Chinese authorities in the northwestern region of Xinjiang have ordered ethnic minority Muslim families to hand in religious items including prayer mats and copies of the Quran to the authorities, report Radio Free Asia.

Muslims are being told to hand over the religious items “voluntarily” to authorities, if any are found in searches then offenders will face harsh punishments, sources in the region said.

According to the report, officials across Xinjiang have been warning neighborhoods and mosques that ethnic minority Uyghur, Kazakh and Kyrgyz Muslims must hand in the items or face harsh punishment if they are found later.

“Officials at village, township and county level are confiscating all Qurans and the special mats used for namaaz[prayer],” a Kazakh source in Altay prefecture, near the border with Kazakhstan told RFA on Wednesday.

“Pretty much every household has a Quran, and prayer mats,” he said.

Dilxat Raxit, spokesman for the exile World Uyghur Congress group, said reports have emerged from Kashgar, Hotan and other regions of similar practices starting last week.

“We received a notification saying that every single ethnic Uyghur must hand in any Islam-related items from their own home, including Qurans, prayers and anything else bearing the symbols of religion,” Raxit said.

“They have to be handed in voluntarily.
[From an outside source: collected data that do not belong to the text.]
/-- The place after `frames` more FENDs of the walk from a place; none where it meets an entry that no regular walk
issues. -/
def locateFrom (live : Store Word72) (rgn : Word) (s : Nat) : Nat → Nat → Place → Option Place
  | 0, _, _ => none
  | fuel + 1, frames, p =>
    if frames = 0 then some p
    else if inRegion rgn p.1 then
      match readAt s p.1 (entryData live p.1).toNat with
      | some e =>
        if e.allowed .regular then
          match e.after p with
          | some next => locateFrom live rgn s fuel (if e = .fend then frames - 1 else frames) next
          | none => none
        else none
      | none => none
    else none

/-- Frame number of the boundary at time `b` (R118), and its position in the super-frame (R226). -/
def frameNo (per ph b : Nat) : Nat := (b / nsUnit - ph) / per
def Hw.framePos (h : Hw) (per ph b : Nat) : Nat := frameNo per ph b % (h.get SEQ_SF_LEN_LEN_M1 + 1)

/-- Where the program in effect begins the frame with position q. -/
def Hw.locate (h : Hw) (per q : Nat) : Option Place :=
  locateFrom h.seq.live (h.reg SEQ_REG_RGN) (per / 16) walkFuel q (h.get SEQ_START_ENTRY, [])

/-- A locate completes: the walk resumes at the next frame boundary (R241). Where the live table lets no walk reach that
frame, the locate does not complete. -/
def Hw.locateDone (h : Hw) : Hw :=
  if h.seq.running && h.seq.stopped && h.on SEQ_STATUS_LOCATING && h.seq.located.isNone then
    match h.smp.lastBoundary with
    | some b =>
      match h.locate h.smp.per (h.framePos h.smp.per h.smp.ph (h.boundaryAfter b)) with
      | some p => ({ h with seq := { h.seq with located := some p } }).put SEQ_STATUS_LOCATING 0
      | none => h
    | none => h
  else h

/-! ### Frame boundaries (R168, R225) -/

/-- The regular walk takes its place at a frame's first cycle. -/
def Hw.beginAt (h : Hw) (p : Place) : Hw :=
  let h1 := { h with seq := { h.seq with pc := p.1, stack := p.2, located := none, stopped := false, frameDone := false,
                                         holdUntil := none, begun := false, trans := none } }
  ((h1.put SEQ_STATUS_RUNNING 1).put SEQ_STATUS_LOCATING 0).put SEQ_STATUS_DEPTH p.2.length

/-- The frame that ends left regular work undone (R168): its program did not reach FEND, a slot was not converted, or a
failed core's position had no spare. -/
def Hw.shortFrame (h : Hw) : Bool :=
  h.seq.running && (!h.seq.frameDone || h.adc.jobs.any (fun j => !j.done || decide (h.coreOf j.pos = 15)) || h.adc.mapNext.any (fun q => decide (q.2 = 15)))

/-- What a boundary at `b` does to the walk; the new schedule is in effect. -/
def Hw.seqBoundary (h : Hw) (b : Nat) : Hw :=
  let h1 := h.dmaFrameEnd.when h.shortFrame (fun h => (h.bump ADC_SLACK_SHORT_FRAMES 1).raise srcSlackOverrun 0)
  -- a program that was cut short waits for a locate
  let h2 := h1.when (h1.seq.running && !h1.seq.stopped && !h1.seq.frameDone && h1.seq.located.isNone) Hw.stopWalk
  let h3 := ({ h2 with seq := { h2.seq with frame := h2.seq.frame + 1, frameDone := false, holdUntil := none, begun := false } }).put
    SEQ_FRAME_POS_Q (h2.framePos h2.smp.per h2.smp.ph b)
  match h3.seq.located with
  | some p => h3.when h3.seq.running (fun h => h.beginAt p)
  | none => h3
If they aren’t handed in, and they are found, then there will be harsh punishments,” he said.

Raxit said announcements are being made by the police via popular social media platform WeChat.

“All Qurans and related items must be handed into the authorities, and there are notices to this effect being broadcast via WeChat,” Raxit said.

“The announcements say that people must hand in any prayer mats of their own accord to the authorities, as well as any religious reading matter, including anything with the Islamic moon and star symbol on it,” he said.

“They are requiring people to hand in these items of their own accord,” he said.

The clampdown is part of the “Three Illegals and One Item” campaign targeting what the Chinese government considers “illegal” religious items owned by mostly Muslim Uyghurs.